East Africa Tanga Refinery Plan Puts Tanzania At Centre

Friday 24th April 2026

By inAfrika Newsroom

East Africa Tanga refinery plan has moved into regional debate after Kenya, Tanzania and neighbouring countries began discussing a joint refinery at Tanzania’s Tanga port. The plan matters now because East Africa imports refined petroleum products and has just faced a painful fuel-price shock.

Kenyan President William Ruto said East African countries were discussing a joint refinery in Tanga that could process crude linked to the Democratic Republic of Congo, Kenya, South Sudan and Uganda. The proposal was raised at an infrastructure financing conference in Nairobi.

Aliko Dangote said he could replicate his Nigerian refinery model in East Africa if regional governments supported the initiative. His Nigerian facility is built around a 650,000-barrel-per-day refinery, and he said a regional refinery could be delivered within four to five years if agreements are reached.

Here is what the refinery discussion means for fuel imports. East Africa currently depends on imported refined petroleum, mainly from outside the region. That leaves countries exposed when international product prices, shipping routes and supply contracts tighten at the same time.

The refinery conversation links Tanzania, Kenya, Uganda, South Sudan and DRC in one energy-security question. Uganda is also pursuing its own 60,000-barrel-per-day refinery through a separate partnership, while regional crude and pipeline projects continue to shape the wider oil map.

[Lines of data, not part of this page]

theorem iicCmdFx_stops {v : Word} (hclear : bitOf v 0 = false) (hstop : bitOf v 1 = true) (hheld : (s.unit (0xA0 + n)).bus = true) : iicCmdFx n v s =
    (s.setUnit (0xA0 + n) { s.unit (0xA0 + n) with bus := false }).emit (.i2c n 3 0) := by
  have hkept : (bitOf v 0 && !(s.unit (0xA0 + n)).bus) = false := by rw [hclear, Bool.false_and]
  unfold iicCmdFx
  dsimp only
  rw [if_pos hstop, hkept, if_neg Bool.false_ne_true]
  exact if_pos hheld

/-- A byte that the bus writes to an addressed target (R357). -/
theorem iicTarget_written (hon : s.enabled (0xA0 + n) = true) (hrole : s.flag (rIIC_CFG n) fIIC_CFG_target_en = true)
    (haddr : (s.unit (0xA0 + n)).addressed = true) (byte : Nat) : s.iicTarget n (.written byte) =
      (s.iicTake n (byte % 256) (s.get (rIIC_CFG n) fIIC_CFG_stretch_limit = 0)).2 :=
  (if_neg (by simp [hon, hrole])).trans (if_pos haddr)

theorem iicTake_credit {item : Nat} {limit : Bool} (hhold : (s.fq (n / 2) (iicQ n)).hold = []) (hcredit : (s.fq (n / 2) (iicQ n)).credits ≠ 0) :
    s.iicTake n item limit =
      (true, ((s.setUnit (0xA0 + n) { s.unit (0xA0 + n) with stretch := 0 }).unitItem (0xA0 + n) item).emit (.i2c n 1 0)) :=
  if_pos (by simp [hhold, hcredit])

theorem iicTake_stretch {item : Nat} (hcredit : (s.fq (n / 2) (iicQ n)).credits = 0) :
    s.iicTake n item false = (false, s.setUnit (0xA0 + n) { s.unit (0xA0 + n) with stretch := 1 }) :=
  (if_neg (by simp [hcredit])).trans (if_neg Bool.false_ne_true)

theorem iicLimit_nacks (h : (s.unit (0xA0 + n)).stretch = 1) : s.iicLimit n =
    (((s.setUnit (0xA0 + n) { s.unit (0xA0 + n) with stretch := 0 }).inc (rIIC_CNT_T_OVERRUN n)).unitFault (0xA0 + n)).emit (.i2c n 4 0) := if_pos h

end I2c

/-- Settles O43: the item's operation and the answer of the bus choose the branch of the controller's rule. -/
theorem i2cUnitsAct : Obligations.I2cUnitsAct := by
  unfold Obligations.I2cUnitsAct
  intro s n hfield hon
  refine ⟨fun hrole hitem hhold hskip b data => ⟨fun hop hlast => ?start, fun hop hpacket hbus hok => ?write, fun hop hpacket => ?outside⟩,
    fun htime => ⟨fun hpacket => ?timeoutEnds, fun hpacket => ?timeout⟩,
    fun q v ha => ⟨fun hclear hstop hfree => ⟨fun hhigh => ?cleared, fun hlow => ?failed⟩, fun hclear hstop hheld => ?stopped⟩,
    fun hrole haddr byte => ⟨fun hheld hcredit => ?taken, fun hcredit hlimit => ?stretched⟩, fun hstretch => ?nacked, fun hrole => ?targetStop⟩
  case start =>
    have hrun := iicCommand_item hon hrole hitem hhold hskip b data hop
    refine ⟨fun hb => ?_, fun hb => ?_, fun hb => ?_, fun hb => ?_⟩
    · exact congrArg (finish s) ((onField_runs hfield _).trans (hrun.trans (by simp [hlast, hb])))
    · exact congrArg (finish s) ((onField_runs hfield _).trans (hrun.trans (by simp [hlast, hb])))
    · exact congrArg (finish s) ((onField_runs hfield _).trans (hrun.trans (by simp [hlast, hb])))
    · exact congrArg (finish s) ((onField_runs hfield _).trans (hrun.trans (by simp [hlast, hb])))
  case write =>
    exact congrArg (finish s) ((onField_runs hfield _).trans ((iicCommand_item hon hrole hitem hhold hskip b data hop).trans (by simp [hpacket, hbus, hok])))
  case outside =>
    exact congrArg (finish s) ((onField_runs hfield _).trans ((iicCommand_item hon hrole hitem hhold hskip b data hop).trans (if_pos (by simp [hpacket]))))
  case timeoutEnds => exact congrArg (finish s) ((onField_runs hfield _).trans ((iicTimeout_eq hon htime).trans (if_pos hpacket)))
  case timeout =>
    exact congrArg (finish s) ((onField_runs hfield _).trans ((iicTimeout_eq hon htime).trans (if_neg (by rw [hpacket]; exact Bool.false_ne_true))))
  case cleared => exact exec_writeReg_accepted rfl ha ((iicCmdFx_clears hclear hstop hfree).trans (if_pos hhigh))
  case failed => exact exec_writeReg_accepted rfl ha ((iicCmdFx_clears hclear hstop hfree).trans (if_neg (by rw [hlow]; exact Bool.false_ne_true)))
  case stopped => exact exec_writeReg_accepted rfl ha (iicCmdFx_stops hclear hstop hheld)
  case taken =>
    exact congrArg (finish s) ((onField_runs hfield _).trans ((iicTarget_written hon hrole haddr byte).trans (congrArg Prod.snd (iicTake_credit hheld hcredit))))
  case stretched =>
    refine congrArg (finish s) ((onField_runs hfield _).trans ((iicTarget_written hon hrole haddr byte).trans ?_))
    rw [decide_eq_false hlimit, iicTake_stretch hcredit]
  case nacked => exact congrArg (finish s) ((onField_runs hfield _).trans (iicLimit_nacks hstretch))
  case targetStop => exact congrArg (finish s) (if_pos (by simp [hfield, hon, hrole]))
end Sys2Proof.Machine
end

section
/-! PROOF. O44: CAN controllers, their frames, errors and recovery (R360 to R377). -/
namespace Sys2Proof.Machine

/-! ### Frames (R365 to R373) -/

section Frames

variable {s : State} {n : Nat}

/-- A complete packet at a controller that loads: into the free buffer it names, refused, or it waits (R366, R367). -/
theorem canLoad_packet {items : List Nat} (hstate : s.canState n ≤ 1) (hon : s.enabled (0x90 + n) = true)
    (hlisten : s.flag (rCANF_CFG n) fCANF_CFG_listen_only = false) (hqueue : s.fqOn (n / 2) (canQ n) = true)
    (hpacket : canPacket (s.fq (n / 2) (canQ n)).tx = some items) : s.canLoad n =
      match s.canSlot n (ctlBuf (nthD items 1 (3 * 2 ^ 30))) with
      | none => s.setCan n { s.can n with waiting := true }
      | some b =>
        let t := s.canTake items.length (n / 2) (canQ n)
        let u := t.setCan n { t.can n with waiting := false }
        if canRefused (s.flag (rCANF_CFG n) fCANF_CFG_fd_en) items then (u.inc (rCANF_CNT_TX_BAD n)).canFault n
        else (u.setCan n ((u.can n).setBuf b ⟨nthD items 0 0, nthD items 1 0, items.drop 2⟩)).setReg (rCANF_TXB n b)
          (toW (2 ^ 30 + nthD items 1 0 % 2 ^ 16)) := by
  unfold State.canLoad
  dsimp only
  rw [if_neg (by simp [hon, hlisten, hqueue]; omega), hpacket] <;> rfl

/-- With no injected error armed a read of buffer memory is good. -/
theorem canEcc_none (h : s.armed (0x90 + n) 0 = none) : s.canEcc n = (false, s) := by
  unfold State.canEcc
  rw [h]

/-- A controller that takes part and sends puts the chosen buffer on the bus (R368, R369). -/
theorem canChoose_picks {b : Nat} (hstate : s.canState n ≤ 1) (hon : s.enabled (0x90 + n) = true) (hjoined : (s.can n).joined = true)
    (hlisten : s.flag (rCANF_CFG n) fCANF_CFG_listen_only = false) (hbus : s.canOnBus n = none) (hpick : s.canPick n = some b)
    (hecc : s.armed (0x90 + n) 0 = none) :
    let t := (s.put (rCANF_TXB n b) fCANF_TXB_state 2).incSat (rCANF_TXB n b) fCANF_TXB_attempts
    let f := (t.can n).buf b
    s.canChoose n = if t.flag (rCANF_EXP n) fCANF_EXP_loopback then t else t.emit (.can n f.hdr f.ctl (canFdf f.hdr && t.canState n = 1) f.data) := by
  unfold State.canChoose
  rw [if_neg (by simp [hon, hjoined, hlisten, hbus]; omega), hpick]
  simp only [canEcc_none hecc, Bool.false_eq_true, if_false]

East Africa Tanga refinery plan: What changes for businesses and households

For businesses, the practical question is not only refinery ownership. It is whether local refining can lower supply risk, reduce payment pressure in foreign currency and improve delivery predictability for transport, manufacturing, mining, agriculture and aviation.

For households, the refinery would not change pump prices immediately. A four-to-five-year delivery horizon means current prices still depend on global supply, exchange rates, taxes, port costs and regulatory reviews. However, the plan could influence long-term expectations in fuel security.

The proposal also carries trade implications. A Tanga refining hub could strengthen Tanzania’s role in regional logistics, support port activity and create new demand for storage, pipelines, trucking, financing, engineering and maintenance services.